__Required action__: Copy out all of the entries below without any change.

__Exercise input__:
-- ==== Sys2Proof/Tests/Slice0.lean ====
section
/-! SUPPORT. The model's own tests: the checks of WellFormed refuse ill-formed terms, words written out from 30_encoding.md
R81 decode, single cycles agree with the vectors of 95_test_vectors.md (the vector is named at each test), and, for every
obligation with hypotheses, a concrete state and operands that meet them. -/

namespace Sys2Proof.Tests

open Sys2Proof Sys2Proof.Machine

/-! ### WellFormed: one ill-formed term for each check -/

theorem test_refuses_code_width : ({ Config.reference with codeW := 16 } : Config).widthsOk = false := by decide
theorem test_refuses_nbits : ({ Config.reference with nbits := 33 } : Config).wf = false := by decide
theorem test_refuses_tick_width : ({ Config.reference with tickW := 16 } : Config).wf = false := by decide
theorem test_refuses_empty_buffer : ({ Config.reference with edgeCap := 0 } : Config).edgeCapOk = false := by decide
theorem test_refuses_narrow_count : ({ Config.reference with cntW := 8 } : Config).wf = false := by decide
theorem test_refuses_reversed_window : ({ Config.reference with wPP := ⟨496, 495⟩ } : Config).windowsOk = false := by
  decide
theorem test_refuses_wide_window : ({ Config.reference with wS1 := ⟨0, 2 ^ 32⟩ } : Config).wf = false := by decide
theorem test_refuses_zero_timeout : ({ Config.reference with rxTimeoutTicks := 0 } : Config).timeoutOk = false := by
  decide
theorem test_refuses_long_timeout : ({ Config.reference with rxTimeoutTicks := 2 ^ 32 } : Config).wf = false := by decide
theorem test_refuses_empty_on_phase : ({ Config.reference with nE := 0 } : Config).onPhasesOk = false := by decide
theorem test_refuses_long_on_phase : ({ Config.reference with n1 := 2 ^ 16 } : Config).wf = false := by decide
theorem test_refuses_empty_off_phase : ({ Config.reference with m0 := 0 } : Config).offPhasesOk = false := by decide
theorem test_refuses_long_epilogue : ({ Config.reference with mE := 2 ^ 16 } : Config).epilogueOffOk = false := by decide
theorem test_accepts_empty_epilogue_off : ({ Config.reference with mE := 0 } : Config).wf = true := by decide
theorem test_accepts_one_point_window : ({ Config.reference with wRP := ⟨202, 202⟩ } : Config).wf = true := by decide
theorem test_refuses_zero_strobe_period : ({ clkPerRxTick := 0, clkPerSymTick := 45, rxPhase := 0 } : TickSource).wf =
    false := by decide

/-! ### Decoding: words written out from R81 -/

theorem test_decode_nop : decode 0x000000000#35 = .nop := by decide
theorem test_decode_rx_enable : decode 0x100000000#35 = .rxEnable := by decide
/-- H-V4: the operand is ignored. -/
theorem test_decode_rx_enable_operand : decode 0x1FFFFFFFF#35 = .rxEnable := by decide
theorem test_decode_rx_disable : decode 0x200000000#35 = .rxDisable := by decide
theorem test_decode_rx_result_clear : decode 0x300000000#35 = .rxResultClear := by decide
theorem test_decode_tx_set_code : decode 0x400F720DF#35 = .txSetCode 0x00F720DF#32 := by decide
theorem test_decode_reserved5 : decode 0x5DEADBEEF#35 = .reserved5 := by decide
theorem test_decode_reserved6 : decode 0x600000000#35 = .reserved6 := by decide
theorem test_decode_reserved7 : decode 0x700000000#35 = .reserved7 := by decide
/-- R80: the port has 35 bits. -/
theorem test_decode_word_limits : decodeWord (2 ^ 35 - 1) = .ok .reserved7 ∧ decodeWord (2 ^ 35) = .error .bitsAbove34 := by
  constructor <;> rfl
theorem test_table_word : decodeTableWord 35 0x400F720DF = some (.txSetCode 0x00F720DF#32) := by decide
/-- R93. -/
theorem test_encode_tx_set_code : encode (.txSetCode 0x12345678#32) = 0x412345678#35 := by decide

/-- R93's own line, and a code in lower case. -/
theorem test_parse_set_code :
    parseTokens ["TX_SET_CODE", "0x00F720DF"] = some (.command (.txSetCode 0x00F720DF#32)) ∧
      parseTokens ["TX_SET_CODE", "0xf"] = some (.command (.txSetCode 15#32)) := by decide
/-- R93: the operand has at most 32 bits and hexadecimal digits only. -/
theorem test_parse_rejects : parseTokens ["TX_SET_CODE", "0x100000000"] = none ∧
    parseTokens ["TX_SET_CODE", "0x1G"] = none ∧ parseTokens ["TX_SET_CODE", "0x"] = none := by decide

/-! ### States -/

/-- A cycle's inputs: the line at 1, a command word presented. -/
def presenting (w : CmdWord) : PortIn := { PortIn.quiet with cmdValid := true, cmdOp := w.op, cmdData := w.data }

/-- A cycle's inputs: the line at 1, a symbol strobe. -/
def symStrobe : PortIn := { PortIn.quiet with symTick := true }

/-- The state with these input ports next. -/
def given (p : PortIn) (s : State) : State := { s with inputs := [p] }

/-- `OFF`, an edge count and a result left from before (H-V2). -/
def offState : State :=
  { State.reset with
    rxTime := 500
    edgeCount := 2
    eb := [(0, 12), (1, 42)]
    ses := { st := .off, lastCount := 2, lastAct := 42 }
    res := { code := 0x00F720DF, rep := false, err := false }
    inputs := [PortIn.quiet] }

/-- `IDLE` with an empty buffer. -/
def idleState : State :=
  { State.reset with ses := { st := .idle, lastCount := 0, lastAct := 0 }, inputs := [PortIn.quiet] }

__Result__:
-- ==== Sys2Proof/Tests/Slice0.lean ====
section
/-! SUPPORT. The model's own tests: the checks of WellFormed refuse ill-formed terms, words written out from 30_encoding.md
R81 decode, single cycles agree with the vectors of 95_test_vectors.md (the vector is named at each test), and, for every
obligation with hypotheses, a concrete state and operands that meet them. -/

namespace Sys2Proof.Tests

open Sys2Proof Sys2Proof.Machine

/-! ### WellFormed: one ill-formed term for each check -/

theorem test_refuses_code_width : ({ Config.reference with codeW := 16 } : Config).widthsOk = false := by decide
theorem test_refuses_nbits : ({ Config.reference with nbits := 33 } : Config).wf = false := by decide
theorem test_refuses_tick_width : ({ Config.reference with tickW := 16 } : Config).wf = false := by decide
theorem test_refuses_empty_buffer : ({ Config.reference with edgeCap := 0 } : Config).edgeCapOk = false := by decide
theorem test_refuses_narrow_count : ({ Config.reference with cntW := 8 } : Config).wf = false := by decide
theorem test_refuses_reversed_window : ({ Config.reference with wPP := ⟨496, 495⟩ } : Config).windowsOk = false := by
  decide
theorem test_refuses_wide_window : ({ Config.reference with wS1 := ⟨0, 2 ^ 32⟩ } : Config).wf = false := by decide
theorem test_refuses_zero_timeout : ({ Config.reference with rxTimeoutTicks := 0 } : Config).timeoutOk = false := by
  decide
theorem test_refuses_long_timeout : ({ Config.reference with rxTimeoutTicks := 2 ^ 32 } : Config).wf = false := by decide
theorem test_refuses_empty_on_phase : ({ Config.reference with nE := 0 } : Config).onPhasesOk = false := by decide
theorem test_refuses_long_on_phase : ({ Config.reference with n1 := 2 ^ 16 } : Config).wf = false := by decide
theorem test_refuses_empty_off_phase : ({ Config.reference with m0 := 0 } : Config).offPhasesOk = false := by decide
theorem test_refuses_long_epilogue : ({ Config.reference with mE := 2 ^ 16 } : Config).epilogueOffOk = false := by decide
theorem test_accepts_empty_epilogue_off : ({ Config.reference with mE := 0 } : Config).wf = true := by decide
theorem test_accepts_one_point_window : ({ Config.reference with wRP := ⟨202, 202⟩ } : Config).wf = true := by decide
theorem test_refuses_zero_strobe_period : ({ clkPerRxTick := 0, clkPerSymTick := 45, rxPhase := 0 } : TickSource).wf =
    false := by decide

/-! ### Decoding: words written out from R81 -/

theorem test_decode_nop : decode 0x000000000#35 = .nop := by decide
theorem test_decode_rx_enable : decode 0x100000000#35 = .rxEnable := by decide
/-- H-V4: the operand is ignored. -/
theorem test_decode_rx_enable_operand : decode 0x1FFFFFFFF#35 = .rxEnable := by decide
theorem test_decode_rx_disable : decode 0x200000000#35 = .rxDisable := by decide
theorem test_decode_rx_result_clear : decode 0x300000000#35 = .rxResultClear := by decide
theorem test_decode_tx_set_code : decode 0x400F720DF#35 = .txSetCode 0x00F720DF#32 := by decide
theorem test_decode_reserved5 : decode 0x5DEADBEEF#35 = .reserved5 := by decide
theorem test_decode_reserved6 : decode 0x600000000#35 = .reserved6 := by decide
theorem test_decode_reserved7 : decode 0x700000000#35 = .reserved7 := by decide
/-- R80: the port has 35 bits. -/
theorem test_decode_word_limits : decodeWord (2 ^ 35 - 1) = .ok .reserved7 ∧ decodeWord (2 ^ 35) = .error .bitsAbove34 := by
  constructor <;> rfl
theorem test_table_word : decodeTableWord 35 0x400F720DF = some (.txSetCode 0x00F720DF#32) := by decide
/-- R93. -/
theorem test_encode_tx_set_code : encode (.txSetCode 0x12345678#32) = 0x412345678#35 := by decide

/-- R93's own line, and a code in lower case. -/
theorem test_parse_set_code :
    parseTokens ["TX_SET_CODE", "0x00F720DF"] = some (.command (.txSetCode 0x00F720DF#32)) ∧
      parseTokens ["TX_SET_CODE", "0xf"] = some (.command (.txSetCode 15#32)) := by decide
/-- R93: the operand has at most 32 bits and hexadecimal digits only. -/
theorem test_parse_rejects : parseTokens ["TX_SET_CODE", "0x100000000"] = none ∧
    parseTokens ["TX_SET_CODE", "0x1G"] = none ∧ parseTokens ["TX_SET_CODE", "0x"] = none := by decide

/-! ### States -/

/-- A cycle's inputs: the line at 1, a command word presented. -/
def presenting (w : CmdWord) : PortIn := { PortIn.quiet with cmdValid := true, cmdOp := w.op, cmdData := w.data }

/-- A cycle's inputs: the line at 1, a symbol strobe. -/
def symStrobe : PortIn := { PortIn.quiet with symTick := true }

/-- The state with these input ports next. -/
def given (p : PortIn) (s : State) : State := { s with inputs := [p] }

/-- `OFF`, an edge count and a result left from before (H-V2). -/
def offState : State :=
  { State.reset with
    rxTime := 500
    edgeCount := 2
    eb := [(0, 12), (1, 42)]
    ses := { st := .off, lastCount := 2, lastAct := 42 }
    res := { code := 0x00F720DF, rep := false, err := false }
    inputs := [PortIn.quiet] }

/-- `IDLE` with an empty buffer. -/
def idleState : State :=
  { State.reset with ses := { st := .idle, lastCount := 0, lastAct := 0 }, inputs := [PortIn.quiet] }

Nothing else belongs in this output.